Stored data

-- ==== Sys2Proof/Machine/Hinge.lean ====
section
/-! DEFINITION. Hinge pair redundancy: permission, heartbeat, states, the swap, the mirror, self-test, its commands and
events (file 15). -/

namespace Sys2Proof.Machine

open Sys2Proof

def State.updHinge (s : State) (f : Hinge → Hinge) : State := { s with hinge := f s.hinge }

/-! ### What link frames and HINGE_READ show -/

/-- The chip acts as primary: its role, and on a conflict the lower node address (R516). -/
def State.primary (s : State) : Bool :=
  !s.hinge.secondary && (!s.hinge.conflict || s.otp.nodeAddr.getD 0 < Config.partnerNode.toNat)

/-- The converter runs and no start is in progress. -/
def State.cvInReg (s : State) : Bool :=
  s.cv.mode != .idle && (match s.cv.start with | .none => true | _ => false)

/-- Byte 1 of a link frame (Table 15.2). -/
def State.hingeFlags (s : State) : Nat :=
  let h := s.hinge
  bit h.permitted + 2 * bit s.primary + 4 * bit s.drives + 8 * bit (h.cleanRun != 0) + 16 * bit h.quiet + 32 * bit h.revert +
    64 * bit h.mirror.complete + 128 * bit s.cvInReg

/-- The 16 bytes of STATUS (Table 15.7). -/
def State.hingeStatus (s : State) : List Byte :=
  le 4 s.hinge.epoch.toNat ++ le 1 16 ++ le 1 (hingeCode s.hinge.st) ++ le 1 s.hingeFlags ++ le 1 0 ++
    le 4 s.hinge.swSeq.toNat ++ le 4 s.now32

/-- STATUS to ARBNODE with ARBSRC EUVOS (R517). -/
def State.sendStatus (s : State) : State :=
  if s.hinge.hen && s.hinge.euvos then s.sendMsg .a 6 (s.hgf Fld.ARBNODE) 0xFF 0 s.hingeStatus else s

/-- Payload of HINGE_STATE. -/
def State.hingeStatePayload (s : State) (cause : Nat) : List Byte :=
  le 1 (hingeCode s.hinge.st) ++ le 1 cause ++ le 2 0 ++ le 4 s.hinge.swSeq.toNat

/-- A Hinge state is entered: event, record and STATUS (R517, R520). Only a STANDBY shows REVERT. -/
def State.hingeEnter (s : State) (dst : HingeState) (cause : Nat) : State :=
  let s1 := s.updHinge fun h => { h with st := dst, revert := h.revert && dst == .standby }
  (s1.postRec 0x0801 rDevice (s1.hingeStatePayload cause)).sendStatus

/-- HINGE_SWAP (Table 15.10). -/
def State.postSwap (s : State) (result : Nat) : State :=
  let o := (Config.swapOverlap s.free).toNat
  ({ s with free := s.free + 1 }).postRec 0x0802 rDevice (le 1 result ++ le 3 0 ++ le 4 s.hinge.swSeq.toNat ++ le 2 o)

/-- At a start or wake (Table 15.5): HEN, ROLE and ARBSRC take effect; under EUVOS no permission is held until the first
PERMIT (R497). Reset hold and the level of HINGE_GNT are the drive die's and stay; the last EPOCH stays too (log 169). -/
def State.hingeStart (s : State) : State :=
  let hen := s.hgf Fld.HEN == 1
  let eu := s.hgf Fld.ARBSRC == 1
  let old := s.hinge
  let h : Hinge := { (default : Hinge) with
    hen := hen, secondary := s.hgf Fld.ROLE == 1, euvos := eu, permitted := if eu then false else old.gntLevel
    gntLevel := old.gntLevel, resetHold := old.resetHold, epoch := old.epoch, st := .solo }
  let s1 := { s with hinge := h }
  if hen then s1.hingeEnter .standby 0 else s1

/-! ### Mirror records (Table 15.4) -/

/-- Fields that are per chip and not mirrored (R496), and the BUCK target, which the converter's record carries. -/
def perChip (k : FKey) : Bool :=
  k == kBuckTarget || k.code == 0x78 || k.code == 0xF9 || k.code == 0xF1 ||
    (k.code == 0x73 && [Fld.PHMASK, Fld.SPMASK, Fld.TSW, Fld.PHSHUNT, Fld.RPH0, Fld.PHNTC].contains (k.code, k.ord))

def State.chanRec (s : State) (n : Fin 64) : LinkRec :=
  let c := s.ch[n]
  .chan n (BitVec.ofNat 3 (chStCode c.st)) (BitVec.ofNat 5 (causeCode c.cause)) (BitVec.ofNat 2 (clsCode (s.chClass n)))
    (s.chf n Fld.HOLD == 1) (s.waiting n) (if c.st == .ramp then s.fr.count - c.t0 else 0) (if c.st == .ramp then c.energy else 0)

def State.convRec (s : State) : LinkRec :=
  .conv (BitVec.ofNat 2 (cvModeCode s.cv.mode)) s.buckCode s.cv.gen.p s.cv.gen.v s.cv.gen.a

def State.zoneRec (s : State) : LinkRec :=
  .zone (BitVec.ofNat 2 (huCode s.zone.hu)) s.zone.huCause s.zone.iso s.zone.corn (s.fr.count - s.zone.cornAt)

/-- Channel and converter records: what a NAK asks for (R507). -/
def State.targetRecs (s : State) : List LinkRec := allCh.map s.chanRec ++ [s.convRec, s.zoneRec]

/-- Every on-change record as it stands now. -/
def State.changeRecs (s : State) : List LinkRec :=
  s.targetRecs ++ (allCh.map fun n => LinkRec.thresholds n (s.ch[n]).cmp (s.ch[n]).creep.creepk) ++
    ((s.settings.filter fun p => !perChip p.1).map fun p => LinkRec.setting p.1.code p.1.res p.1.ord p.1.idx p.2)

/-- The records of every Period. -/
def State.periodRecs (s : State) : List LinkRec :=
  let b := s.bat
  let flags := bit b.unconf + 2 * bit b.relearn + 4 * bit b.capLearned + 8 * bit b.resLearned + 16 * bit b.uncertain +
    32 * bit b.corr
  let creep (n : Fin 64) : LinkRec :=
    let c := (s.ch[n]).creep
    .creep n c.fsoa c.creepk c.red c.rho c.zratio
  [ .nodes (s.ch.map (·.tc)) (s.ch.map (·.ti)),
    .capping (s.znf Fld.CAP) (s.zone.restore.map (·.ch)) s.zone.capRun,
    .battery b.soc b.u b.q b.uq b.rl b.conf (BitVec.ofNat 6 flags) ] ++ allCh.map creep ++
  [ .means (s.ch.map (·.meanI)) (s.ch.map (·.meanV)) (Vector.ofFn fun (i : Fin 5) => s.g4v ⟨16 + i.val, by omega⟩),
    .digest s.tmb.digest ]

/-- The targets that an OFFER's CRC covers: Channels, converter, isolation switch, Cornice (R506). -/
def State.frozenTargets (s : State) : List Nat :=
  let (m, t) : Nat × Nat := if s.drives then (cvModeCode s.cv.mode, s.buckCode) else
    match s.hinge.mirror.conv with
    | some (m, t, _) => (cvModeCode m, t)
    | none => (0, 0)
  (allCh.map fun n => chStCode (s.ch[n]).st) ++ [m, t, bit s.zone.iso, bit s.zone.corn]

def State.offerRec (s : State) : LinkRec :=
  .offer s.hinge.swSeq (BitVec.ofNat 32 s.fr.count) (Config.targetCrc s.frozenTargets)

def chStOf (x : BitVec 3) : ChState :=
  match ([.off, .ramp, .on, .tripped, .lockout, .held, .fetFault] : List ChState)[x.toNat]? with
  | some c => c
  | none => .off

def causeOf (x : BitVec 5) : Cause :=
  match ([.none, .tumblerRamp, .comparator, .shortRamp, .rampTimeout, .wireModel, .arc, .setMember, .gateFail, .fetShort,
    .thermal, .holdupShed, .capShed, .pumpFail, .senseFail, .reset, .command, .admitted] : List Cause)[x.toNat]? with
  | some c => c
  | none => .none

def huOf (x : BitVec 2) : HuState :=
  if x == 0 then .normal else if x == 1 then .holdup else if x == 2 then .ret else .spent

def cvModeOf (x : BitVec 2) : CvMode := if x == 1 then .buck else if x == 2 then .boost else .idle

/-- A mirrored Channel: the targets at takeover. -/
def State.takeChan (s : State) (n : Fin 64) (st : ChState) (cause : Cause) (queued : Bool) (age : Nat) (energy : ℚ) :
    State :=
  let g : Gate := if st == .on || st == .held then .full else if st == .ramp then .ramp else .low
  let s1 := s.updCh n fun c => { c with
    st := st, cause := cause, gateNext := g, t0 := s.fr.count - age, energy := if st == .ramp then energy else c.energy
    lastTr := if c.st == st then c.lastTr else s.fr.count
    retryAt := if st == .tripped then c.retryAt else none, retryOwed := c.retryOwed && st == .tripped }
  if queued then s1.admAdd ⟨n, .host, s.fr.count, false, none, 0⟩
  else { s1 with adm := s1.adm.filter fun e => e.ch != n }

/-- Mirrored wire-model nodes raise the chip's own (Table 15.4); until the first complete resync they are also kept. -/
def State.takeNodes (s : State) (tc ti : Vector Int 64) : State :=
  let s1 := s.updHinge fun h => { h with mirror := { h.mirror with
    nodes := if h.mirror.nodesOk then none else some (tc, ti) } }
  s1.mapCh fun n c => { c with tc := max c.tc tc[n], ti := max c.ti ti[n] }

/-- At the first complete resync of a start the mirrored nodes replace those of R211, where no Channel is HELD (R504). -/
def State.firstNodes (s : State) : State :=
  match s.hinge.mirror.nodes with
  | some (tc, ti) =>
    let s1 := s.mapCh fun n c => if c.st == .held then c else { c with tc := tc[n], ti := ti[n] }
    s1.updHinge fun h => { h with mirror := { h.mirror with nodes := none } }
  | none => s

def Mirror.withMeans (m : Mirror) (i v : Vector ℚ 64) (g : Vector ℚ 5) : Mirror :=
  { m with meanI := i, meanV := v, g4 := g }

/-- A mirror record received by a chip that does not drive. -/
def State.mirrorRec (r : LinkRec) (s : State) : State :=
  match r with
  | .chan n st cause _ hold queued age energy =>
    let s1 := s.takeChan n (chStOf st) (causeOf cause) queued age energy
    ({ s1 with settings := storeSet ⟨0x43, n.val, 1, 0⟩ (bit hold) s1.settings }).storeSettings
  | .thresholds n cmp ck => s.updCh n fun c => { c with cmp := cmp, cmpNext := cmp, creep := { c.creep with creepk := ck } }
  | .conv m t p v a =>
    s.updHinge fun h => { h with mirror := { h.mirror with conv := some (cvModeOf m, t, p, v, a) } }
  | .zone hu cause iso corn age => s.updZone fun z =>
    { z with hu := huOf hu, huCause := cause, iso := iso, corn := corn, cornAt := s.fr.count - age }
  | .setting code res ord idx v =>
    if perChip ⟨code, res, ord, idx⟩ then s
    else ({ s with settings := storeSet ⟨code, res, ord, idx⟩ v s.settings }).storeSettings
  | .nodes tc ti => s.takeNodes tc ti
  | .capping cap restore dwell =>
    (({ s with settings := storeSet ⟨0x97, rZone, Fld.CAP.2, 0⟩ cap s.settings }).storeSettings).updZone fun z =>
      { z with restore := restore.map (fun n => (⟨n, false⟩ : RestEnt)), capRun := dwell }
  | .battery soc u q uq rl conf f =>
    { s with bat := { s.bat with
      started := true, soc := soc, u := u, q := q, uq := uq, rl := rl, conf := conf, unconf := f.getLsbD 0
      relearn := f.getLsbD 1, capLearned := f.getLsbD 2, resLearned := f.getLsbD 3, uncertain := f.getLsbD 4
      corr := f.getLsbD 5 } }
  | .creep n fsoa ck red rho z =>
    s.updCh n fun c => { c with creep := { c.creep with fsoa := fsoa, creepk := ck, red := red, rho := rho, zratio := z } }
  | .means i v g => s.updHinge fun h => { h with mirror := h.mirror.withMeans i v g }
  | .digest w => s.updHinge fun h => { h with mirror := { h.mirror with digest := some w } }
  | .offer _ _ _ => s
  | .ack => s
  | .nak => s
  | .resyncEnd => s

/-- R509: while both chips drive, a trip on the other chip is applied here. -/
def State.sharedTrip (r : LinkRec) (s : State) : State :=
  match r with
  | .chan n st cause _ _ _ _ _ =>
    if chStOf st == .tripped && driven (s.ch[n]).st then s.raise1 n (causeOf cause) .tripped else s
  | _ => s

/-! ### Release and take -/

/-- The outputs are released (R495, R498, R508): no gate, discharge, AUX or PD output acts. The converter runs on with its
reference held for at most 25,000 Frames (R510). A HANDOVER is done. -/
def State.hingeRelease (s : State) (cause : Nat) : State :=
  let swap := s.hinge.swap && s.hinge.st == .handing
  let s1 := s.updHinge fun h => { h with
    driving := false, resetHold := false, releaseNext := false, swap := false, cvAs := none
    nSwaps := if swap then min 65535 (h.nSwaps + 1) else h.nSwaps
    handEnd := if s.cv.mode == .idle then none else some (s.fr.count + 25000)
    mirror := { h.mirror with
      seq := none, complete := true, nodesOk := true
      conv := some (s.cv.mode, s.buckCode, s.cv.gen.p, s.cv.gen.v, s.cv.gen.a) }
    cleanRun := 0, failRun := 0, decisions := [], decPrev := [] }
  let s2 := s1.mapCh fun _ c => { c with sink := .none }
  let s3 := overL (List.finRange 4) (fun r s =>
    (s.auxOff r).completeOuts (fun o => isAuxSet r o.wait) fun o s => s.finish o.cmd 0x12 (some s.fr.count)) s2
  let s4 := s3.hingeEnter (if s.hinge.permitted then .standby else .out) cause
  s4.completeOuts (fun o => o.wait == .handover) fun o s => s.finish o.cmd 0 (some s.fr.count)

/-- The converter of a taking chip starts under R281 with its own Phases, in BUCK, or straight in BOOST (R510). -/
def State.cvTake (s : State) (m : CvMode) : State :=
  if m == .idle || s.cv.mode == m then s
  else
    let s1 := s.updCv fun c => { c with
      mode := m, modeNext := none, start := .running s.fr.count, startLeft := s.nMin - 1, enableNs := -s.frameNs, regRun := 0
      shed := none, holdEnd := none }
    (((s1.addPhases 1 true).initLaw m (if m == .boost then s.hvSet else s.buckV)).rotate).updHinge
      fun h => { h with cvAs := some m }

/-- The first drive tick (R505, R507): the staged targets apply; a Channel in RAMP goes on from the mirrored time zero and
energy with its reference at the latched output. -/
def State.takeOver (s : State) : State :=
  let s1 := s.updHinge fun h => { h with
    driving := true, resetHold := false, handEnd := none, sentRecs := [], noPulseRun := 0, missRun := 0, partnerLost := !h.linkUp }
  let s2 := s1.mapCh fun n c =>
    if c.st == .ramp then
      { c with
        gate := c.gateNext, latch := false, refStart := min c.vP (s.vsup n), ref := min c.vP (s.vsup n)
        slope := (s.lf n Fld.SR : ℚ) / 10, clamp := (s.lf n Fld.ILIM : ℚ) / 100 / (s.setSize n : ℚ) }
    else { c with gate := c.gateNext, latch := false }
  if s.hinge.cold then s2
  else
    let s3 := s2.updZone fun z => { z with first := false }
    match s.hinge.mirror.conv with
    | some (m, t, _, _, _) =>
      (s3.putBuck t).cvTake (if s.zone.hu == .holdup then .boost else m)
    | none => s3

/-- A STANDBY enters TAKING. -/
def State.hingeTake (s : State) (cause : Nat) (swap : Bool) : State :=
  (s.updHinge fun h => { h with swap := swap, takeCause := cause, cold := cause == 4 }).hingeEnter .taking cause

/-! ### Frames of the link (R499-R509) -/

/-- A partner that stands ready for a swap. -/
def State.partnerStandby (s : State) : Bool := s.hinge.linkUp && s.hinge.partner == 2 && s.hinge.partnerFlags.getLsbD 3

/-- S5 of a Frame: HANDING is entered for a lost permission at once, for REVERT and HANDOVER at a quiet point and never in
hold-up (R506, R511, R515, R518). Every command whose process goes on in the partner completes with 0x01 (R506, log 205). -/
def State.enterHanding (s : State) (cause : Nat) : State :=
  let s1 := s.updHinge fun h => { h with swSeq := h.swSeq + 1, swap := true, missRun := 0, releaseNext := false }
  let s2 := s1.completeOuts (fun o => o.wait.passes) fun o s => s.complete o.cmd 1 none (evt := o.wait.admits)
  let s3 := s2.updHinge fun h => { h with outRecs := h.outRecs ++ [s2.offerRec] }
  s3.hingeEnter .handing cause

(WORK INSTRUCTIONS):
What is needed is a verbatim copy of every line in the records above from the one containing "let s1 := s.takeChan" down to the one containing "corr := f.getLsbD", both included, and nothing more.

(WRITTEN SOLUTION):
    let s1 := s.takeChan n (chStOf st) (causeOf cause) queued age energy
    ({ s1 with settings := storeSet ⟨0x43, n.val, 1, 0⟩ (bit hold) s1.settings }).storeSettings
  | .thresholds n cmp ck => s.updCh n fun c => { c with cmp := cmp, cmpNext := cmp, creep := { c.creep with creepk := ck } }
  | .conv m t p v a =>
    s.updHinge fun h => { h with mirror := { h.mirror with conv := some (cvModeOf m, t, p, v, a) } }
  | .zone hu cause iso corn age => s.updZone fun z =>
    { z with hu := huOf hu, huCause := cause, iso := iso, corn := corn, cornAt := s.fr.count - age }
  | .setting code res ord idx v =>
    if perChip ⟨code, res, ord, idx⟩ then s
    else ({ s with settings := storeSet ⟨code, res, ord, idx⟩ v s.settings }).storeSettings
  | .nodes tc ti => s.takeNodes tc ti
  | .capping cap restore dwell =>
    (({ s with settings := storeSet ⟨0x97, rZone, Fld.CAP.2, 0⟩ cap s.settings }).storeSettings).updZone fun z =>
      { z with restore := restore.map (fun n => (⟨n, false⟩ : RestEnt)), capRun := dwell }
  | .battery soc u q uq rl conf f =>
    { s with bat := { s.bat with
      started := true, soc := soc, u := u, q := q, uq := uq, rl := rl, conf := conf, unconf := f.getLsbD 0
      relearn := f.getLsbD 1, capLearned := f.getLsbD 2, resLearned := f.getLsbD 3, uncertain := f.getLsbD 4
      corr := f.getLsbD 5 } }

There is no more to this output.